Instructions for data users

A typical data user is an Eawag research staff member or student.

All data is store in a PostgrSQL database so that arbitrary queries can be performed. The figure below shows the database layout.

_images/DataModel_WHDP.svg

Connect to the WHDP

First-time use ~

  1. Contact the WaterHub project coordinator to request access
  2. Obtain the password via the WaterHub project coordinator
  3. Take note of the following information
    Host: eng-whdp1.eawag.wroot.emp-eaw.ch Port: 22 Name of the database: whdp Default user name: whdp_user
  4. Continue with steps as outlined below

Connect with terminal

You can connect directly to the database via psql. However, it is more convenient to load the data required directly in the environment used for further analysis:

Connect within R

With the RPostgreSQL package data can be loaded directly into R.

However, for Eawag internal usage the DatapoolR package should be preferred. It connects automatically to the database and provides convenient helper functions.

Connect within Python

Different options exist, psycopg2 is widely used.

Example SQL queries

The SQL language may look cumbersome at first. However, it gives a lot of flexibility and allows to express even very complex queries. This SQL tutorial is a helpful reference.

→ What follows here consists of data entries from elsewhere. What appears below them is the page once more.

-- ==== Sys2Proof/Laws/FrameRehearsal.lean ====
section
/-! SUPPORT. What each operation of Machine/Rehearsal.lean may change, and what it keeps. -/
namespace Sys2Proof.Machine

theorem reissueErases_within (s) :
    Within [.bus, .cue, .flc] s (reissueErases s) := by
  unfold reissueErases
  extract_lets +onlyGivenNames v0
  refine Within.cut (x := v0) ?_ (fun h1 => ?_)
  · subst v0
    refine Within.foldl (fun u2 a3 => ?_) ?_
    · refine Within.foldl (fun u4 a5 => ?_) ?_
      · refine Within.ite (fun _ => ?_) (fun _ => ?_)
        · refine Within.step (queueOp_within _ _) rfl ?_
          exact Within.refl _ _
        · exact Within.refl _ _
      · exact Within.refl _ _
    · exact Within.refl _ _
  · clear_value v0
    refine Within.ite (fun _ => ?_) (fun _ => ?_)
    · exact h1
    · refine Within.foldl (fun u6 a7 => ?_) ?_
      · refine Within.step (queueOp_within _ _) rfl ?_
        exact Within.refl _ _
      · exact h1

theorem restoreMap_within (s) :
    Within [.out, .bus, .evt, .cue, .obj, .trl, .flc] s (restoreMap s) := by
  unfold restoreMap
  extract_lets +onlyGivenNames v0
  refine Within.cut (x := v0) ?_ (fun h1 => ?_)
  · subst v0
    refine Within.step (recoverHarbour_within _) rfl ?_
    exact Within.refl _ _
  · clear_value v0
    refine Within.step (reissueErases_within _) rfl ?_
    refine Within.trl rfl ?_
    exact h1

theorem failRehearsal_within (b code s) :
    Within [.out, .bus, .evt, .dev, .phase] s (failRehearsal b code s) := by
  unfold failRehearsal
  extract_lets +onlyGivenNames v0
  refine Within.cut (x := v0) ?_ (fun h1 => ?_)
  · subst v0
    refine Within.onDev rfl ?_ (.inr rfl) (Nat.le_refl _)
    exact Within.refl _ _
  · clear_value v0
    refine Within.step (transition_within _ _) rfl ?_
    refine Within.step (raise_within _ _ _ _ _ _) rfl ?_
    exact h1

theorem restoreSampler_within (hole s) :
    Within [.evt] s (restoreSampler hole s) := by
  unfold restoreSampler
  refine Within.evt rfl ?_ (Nat.le_refl _)
  exact Within.refl _ _

theorem trainDram_within (trained ranks2 rfmInitial rfmMax s) :
    Within [.out, .bus, .evt, .clk, .dmc] s (trainDram trained ranks2 rfmInitial rfmMax s) := by
  unfold trainDram
  extract_lets +onlyGivenNames v0
  clear_value v0
  extract_lets +onlyGivenNames v2
  clear_value v2
  extract_lets +onlyGivenNames v4
  clear_value v4
  extract_lets +onlyGivenNames v6
  refine Within.cut (x := v6) ?_ (fun h7 => ?_)
  · subst v6
    refine Within.step (onDmc_within _ _) rfl ?_
    exact Within.refl _ _
  · clear_value v6
    extract_lets +onlyGivenNames v8
    clear_value v8
    extract_lets +onlyGivenNames v10
    refine Within.cut (x := v10) ?_ (fun h11 => ?_)
    · subst v10
      refine Within.clk rfl ?_
      exact h7
    · clear_value v10
      refine Within.foldl (fun u12 a13 => ?_) ?_
      · refine Within.step (raiseObj_within _ _ _ _) rfl ?_
        exact Within.refl _ _
      · exact h11

theorem calibrateTaps_within (comp s) :
    Within [.cue] s (calibrateTaps comp s) := by
  unfold calibrateTaps
  extract_lets +onlyGivenNames v0
  refine Within.cut (x := v0) ?_ (fun h1 => ?_)
  · subst v0
    refine Within.foldl (fun u2 a3 => ?_) ?_
    · extract_lets +onlyGivenNames v4
      clear_value v4
      refine Within.step (doTapSkewMeasure_within _ _ _ _) rfl ?_
      exact Within.refl _ _
    · exact Within.refl _ _
  · clear_value v0
    refine Within.cue rfl ?_
    exact h1

theorem mapBobbins_within (passed s) :
    Within [.bob] s (mapBobbins passed s) := by
  unfold mapBobbins
  extract_lets +onlyGivenNames v0
  clear_value v0
  extract_lets +onlyGivenNames v2
  clear_value v2
  refine Within.step (onBob_within _ _) rfl ?_
  exact Within.refl _ _

theorem firstFormat_within (dies brick s) :
    Within [.dev, .obj, .trl, .scr] s (firstFormat dies brick s) := by
  unfold firstFormat
  extract_lets +onlyGivenNames v0
  clear_value v0
  extract_lets +onlyGivenNames v2
  clear_value v2
  extract_lets +onlyGivenNames v4
  clear_value v4
  extract_lets +onlyGivenNames v6
  refine Within.cut (x := v6) ?_ (fun h7 => ?_)
  · subst v6
    refine Within.upd ?_ (by constructor <;> first | exact .inl rfl | exact .inr rfl | exact Nat.le_refl _ | exact List.suffix_refl _ | exact id | exact Nat.le_add_right _ _ | exact .inr ⟨rfl, rfl⟩ | exact memWrite_wf | exact memErase_wf | exact Nat.le_of_eq (closeAllPages_next _).symm)
    exact Within.refl _ _
  · clear_value v6
    extract_lets +onlyGivenNames v8
    clear_value v8
    refine Within.onDev rfl ?_ (.inr rfl) (Nat.le_refl _)
    refine Within.trl rfl ?_
    exact h7

theorem bringUpFlash_within (dies brick s) :
    Within [.free, .out, .bus, .evt, .clk, .cue, .dev, .hfe, .scn, .obj, .trl, .flc, .smg, .bob, .tly, .scr, .slm] s (bringUpFlash
      dies brick s) := by
  unfold bringUpFlash
  extract_lets +onlyGivenNames v0
  clear_value v0
  extract_lets +onlyGivenNames v2
  clear_value v2
  extract_lets +onlyGivenNames v4
  clear_value v4
  extract_lets +onlyGivenNames v6
  refine Within.cut (x := v6) ?_ (fun h7 => ?_)
  · subst v6
    refine Within.foldl (fun u8 a9 => ?_) ?_
    · refine Within.step (bringUp_within _ _ _) rfl ?_
      exact Within.refl _ _
    · exact Within.refl _ _
  · clear_value v6
    extract_lets +onlyGivenNames v10
    clear_value v10
    extract_lets +onlyGivenNames v12
    clear_value v12
    extract_lets +onlyGivenNames v14
    refine Within.cut (x := v14) ?_ (fun h15 => ?_)
    · subst v14
      refine Within.foldl (fun u16 a17 => ?_) ?_
      · refine Within.step (raiseObj_within _ _ _ _) rfl ?_
        exact Within.refl _ _
      · exact h7
    · clear_value v14
      extract_lets +onlyGivenNames v18
      refine Within.cut (x := v18) ?_ (fun h19 => ?_)
      · subst v18
        refine Within.foldl (fun u20 a21 => ?_) ?_
        · refine Within.ite (fun _ => ?_) (fun _ => ?_)
          · refine Within.step (retireLun_within _ _) rfl ?_
            exact Within.refl _ _
          · exact Within.refl _ _
        · exact h15
      · clear_value v18
        refine Within.ite (fun _ => ?_) (fun _ => ?_)
        · refine Within.step (setSlots_within _ _) rfl ?_
          exact h19
        · refine Within.step (firstFormat_within _ _ _) rfl ?_
          exact h19

theorem closeOpen_within (s) :
    Within [.bus, .evt, .cue, .obj, .trl, .flc] s (closeOpen s) := by
  unfold closeOpen
  extract_lets +onlyGivenNames v0
  refine Within.cut (x := v0) ?_ (fun h1 => ?_)
  · subst v0
    refine Within.foldl (fun u2 a3 => ?_) ?_
    · extract_lets +onlyGivenNames v4
      refine Within.ite (fun _ => ?_) (fun _ => ?_)
      · exact Within.refl _ _
      · extract_lets +onlyGivenNames v6
        clear_value v6
        extract_lets +onlyGivenNames v8
        refine Within.cut (x := v8) ?_ (fun h9 => ?_)
        · subst v8
          refine Within.trl rfl ?_
          exact Within.refl _ _
        · clear_value v8
          refine Within.ite (fun _ => ?_) (fun _ => ?_)
          · exact h9
          · extract_lets +onlyGivenNames v10
            clear_value v10
            extract_lets +onlyGivenNames v12
            clear_value v12
            split
            · rename_i w14 w15 w16 w17 w18
              refine Within.step (queueOp_within _ _) rfl ?_
              exact h9
            · rename_i w19 w20 w21 w22
              exact h9
    · exact Within.refl _ _
  · clear_value v0
    extract_lets +onlyGivenNames v23
    clear_value v23
    extract_lets +onlyGivenNames v25
    refine Within.cut (x := v25) ?_ (fun h26 => ?_)
    · subst v25
      refine Within.trl rfl ?_
      exact h1
    · clear_value v25
      extract_lets +onlyGivenNames v27
      refine Within.cut (x := v27) ?_ (fun h28 => ?_)
      · subst v27
        refine Within.step (doCheckpointClosed_within _) rfl ?_
        refine Within.step (startCheckpoint_within _) rfl ?_
        exact h26
      · clear_value v27
        refine Within.step (armHarbour_within _) rfl ?_
        refine Within.upd ?_ (by constructor <;> first | exact .inl rfl | exact .inr rfl | exact Nat.le_refl _ | exact List.suffix_refl _ | exact id | exact Nat.le_add_right _ _ | exact .inr ⟨rfl, rfl⟩ | exact memWrite_wf | exact memErase_wf | exact Nat.le_of_eq (closeAllPages_next _).symm)
        exact h28

theorem stepEffect_within {b : Nat} {f : StepFacts} {s t : State} (h : stepEffect b f s = .inl t) :
    Within [.free, .out, .bus, .evt, .clk, .cue, .dev, .hfe, .scn, .obj, .trl, .flc, .hop, .smg, .bob, .dmc, .tly, .scr, .slm] s t
      := by
  unfold stepEffect at h
  split at h
  · dsimp only at h
    split at h
    · cases h
    · rw [← Sum.inl.inj h]; exact Within.step (trainDram_within _ _ _ _ _) rfl (Within.refl _ _)
  · rw [← Sum.inl.inj h]; exact Within.step (calibrateTaps_within _ _) rfl (Within.refl _ _)
  · rw [← Sum.inl.inj h]; exact Within.step (mapBobbins_within _ _) rfl (Within.refl _ _)
  · rw [← Sum.inl.inj h]; exact Within.step (bringUpFlash_within _ _ _) rfl (Within.refl _ _)
  · rw [← Sum.inl.inj h]; exact Within.step (restoreSampler_within _ _) rfl (Within.refl _ _)
  · split at h
    · cases h
    · rw [← Sum.inl.inj h]; exact Within.step (restoreMap_within _) rfl (Within.refl _ _)
  · split at h
    · cases h
    · rw [← Sum.inl.inj h]; exact Within.step (closeOpen_within _) rfl (Within.refl _ _)
  · rw [← Sum.inl.inj h]
    exact Within.ite (fun _ => Within.step (measurePhase_within _) rfl (Within.refl _ _)) (fun _ => Within.refl _ _)

theorem startPlatters_within (s) :
    Within [.dev, .rch, .hop] s (startPlatters s) := by
  unfold startPlatters
  extract_lets +onlyGivenNames v0
  clear_value v0
  extract_lets +onlyGivenNames v2
  clear_value v2
  extract_lets +onlyGivenNames v4
  clear_value v4
  extract_lets +onlyGivenNames v6
  refine Within.cut (x := v6) ?_ (fun h7 => ?_)
  · subst v6
    refine Within.hop rfl ?_
    exact Within.refl _ _
  · clear_value v6
    extract_lets +onlyGivenNames v8
    refine Within.cut (x := v8) ?_ (fun h9 => ?_)
    · subst v8
      refine Within.ite (fun _ => ?_) (fun _ => ?_)
      · refine Within.step (enableSlot_within _ _) rfl ?_
        exact h7
      · refine Within.onDev rfl ?_ (.inr rfl) (Nat.le_refl _)
        exact h7
    · clear_value v8
      refine Within.foldl (fun u10 a11 => ?_) ?_
      · refine Within.step (startResume_within _ _) rfl ?_
        refine Within.step (onAct_within _ _ _) rfl ?_
        exact Within.refl _ _
      · exact h9

theorem beginRehearsal_within (s) :
    Within [.out, .bus, .evt, .cue, .dev, .smg, .phase] s (beginRehearsal s) := by
  unfold beginRehearsal
  extract_lets +onlyGivenNames v0
  refine Within.cut (x := v0) ?_ (fun h1 => ?_)
  · subst v0
    refine Within.step (transition_within _ _) rfl ?_
    refine Within.onDev rfl ?_ (.inr rfl) (Nat.le_refl _)
    exact Within.refl _ _
  · clear_value v0
    refine Within.step (armPosting_within _) rfl ?_
    refine Within.step (startWindows_within _) rfl ?_
    exact h1

theorem doRehearsalStart_within (s) :
    Within [.out, .bus, .evt, .cue, .dev, .smg, .phase] s (doRehearsalStart s) := by
  unfold doRehearsalStart
  refine Within.ite (fun _ => ?_) (fun _ => ?_)
  · exact Within.refl _ _
  · extract_lets +onlyGivenNames v0
    clear_value v0
    extract_lets +onlyGivenNames v2
    clear_value v2
    refine Within.ite (fun _ => ?_) (fun _ => ?_)
    · refine Within.step (beginRehearsal_within _) rfl ?_
      exact Within.refl _ _
    · refine Within.onDev rfl ?_ (.inr rfl) (Nat.le_refl _)
      exact Within.refl _ _

theorem endRehearsal_within (s) :
    Within [.out, .bus, .evt, .dev, .hfe, .phase] s (endRehearsal s) := by
  unfold endRehearsal
  extract_lets +onlyGivenNames v0
  clear_value v0
  extract_lets +onlyGivenNames v2
  refine Within.cut (x := v2) ?_ (fun h3 => ?_)
  · subst v2
    refine Within.step (transition_within _ _) rfl ?_
    exact Within.refl _ _
  · clear_value v2
    extract_lets +onlyGivenNames v4
    refine Within.cut (x := v4) ?_ (fun h5 => ?_)
    · subst v4
      refine Within.onDev rfl ?_ (.inr rfl) (Nat.le_refl _)
      exact h3
    · clear_value v4
      extract_lets +onlyGivenNames v6
      subst v6
      extract_lets +onlyGivenNames v8
      refine Within.cut (x := v8) ?_ (fun h9 => ?_)
      · subst v8
        refine Within.ite (fun _ => ?_) (fun _ => ?_)
        · exact h5
        · refine Within.onDev rfl ?_ (.inl rfl) (by first | exact Nat.le_refl _ | exact Nat.le_max_left _ _ | exact Nat.le_max_right _ _ | exact Nat.le_of_eq (putSlot_floor _ _ _).symm)
          exact h5
      · clear_value v8
        extract_lets +onlyGivenNames v10
        refine Within.cut (x := v10) ?_ (fun h11 => ?_)
        · subst v10
          refine Within.ite (fun _ => ?_) (fun _ => ?_)
          · exact h9
          · refine Within.step (writeBoot_within _ _) rfl ?_
            exact h9
        · clear_value v10
          refine Within.hfe rfl ?_
          exact h11

theorem doRehearsalStepDone_within (b f s) :
    Within [.free, .out, .bus, .evt, .clk, .cue, .dev, .hfe, .scn, .obj, .trl, .flc, .hop, .smg, .bob, .dmc, .tly, .scr, .slm,
      .phase] s (doRehearsalStepDone b f s) := by
  unfold doRehearsalStepDone
  extract_lets +onlyGivenNames v0
  subst v0
  refine Within.ite (fun _ => ?_) (fun _ => ?_)
  · exact Within.refl _ _
  · split
    · rename_i w2 w3 w4 w5
      refine Within.step (failRehearsal_within _ _ _) rfl ?_
      exact Within.refl _ _
    · rename_i w7 w8 w9 w10
      refine Within.cut (Within.step (stepEffect_within w10) rfl ?_) (fun h11 => ?_)
      · exact Within.refl _ _
      extract_lets +onlyGivenNames v12
      refine Within.cut (x := v12) ?_ (fun h13 => ?_)
      · subst v12
        refine Within.onDev rfl ?_ (.inr rfl) (Nat.le_refl _)
        exact h11
      · clear_value v12
        refine Within.ite (fun _ => ?_) (fun _ => ?_)
        · refine Within.step (endRehearsal_within _) rfl ?_
          exact h13
        · exact h13

theorem doRehearsalStepStart_within (b s) :
    Within [.dev, .rch, .hop] s (doRehearsalStepStart b s) := by
  unfold doRehearsalStepStart
  extract_lets +onlyGivenNames v0
  subst v0
  refine Within.ite (fun _ => ?_) (fun _ => ?_)
  · exact Within.refl _ _
  · extract_lets +onlyGivenNames v2
    refine Within.cut (x := v2) ?_ (fun h3 => ?_)
    · subst v2
      refine Within.onDev rfl ?_ (.inr rfl) (Nat.le_refl _)
      exact Within.refl _ _
    · clear_value v2
      refine Within.ite (fun _ => ?_) (fun _ => ?_)
      · refine Within.step (startPlatters_within _) rfl ?_
        exact h3
      · exact h3

theorem doActuatorLoadDeadline_within (a s) :
    Within [.out, .bus, .evt, .rch] s (doActuatorLoadDeadline a s) := by
  unfold doActuatorLoadDeadline
  refine Within.trans ?_ (onlyIf_within (by exact rfl) ?_)
  · exact Within.refl _ _
  · intro u0
    refine Within.step (goOffline_within _ _) rfl ?_
    exact Within.refl _ _

end Sys2Proof.Machine
end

Also note that the DatapoolR package provides functions to simplify common queries.

List all data sources:

SELECT srctype.name, src.name, src.serial, srctype.description, src.description
FROM source_type AS srctype, source AS src
WHERE src.source_type_id = srctype.source_type_id;

List all sites and check how many images a site has:

SELECT name, coord_x, coord_y, coord_z, street,
  postcode, COUNT(picture.filename), site.description
FROM site
  LEFT JOIN picture ON site.site_id=picture.site_id
GROUP BY site.site_id;

Get all signals measured at site site_A within a given time interval:

SELECT signal.timestamp, value, unit, parameter.name, source_type.name, source.name
FROM signal
  INNER JOIN site ON signal.site_id = site.site_id
  INNER JOIN parameter ON signal.parameter_id = parameter.parameter_id
  INNER JOIN source ON signal.source_id = source.source_id
  INNER JOIN source_type ON source.source_type_id = source_type.source_type_id
WHERE site.name = site_A AND
  ?tmin::timestamp <= "2017-01-01 00:12:00"::timestamp AND
  signal.timestamp <= "2017-01-01 00:18:00"::timestamp;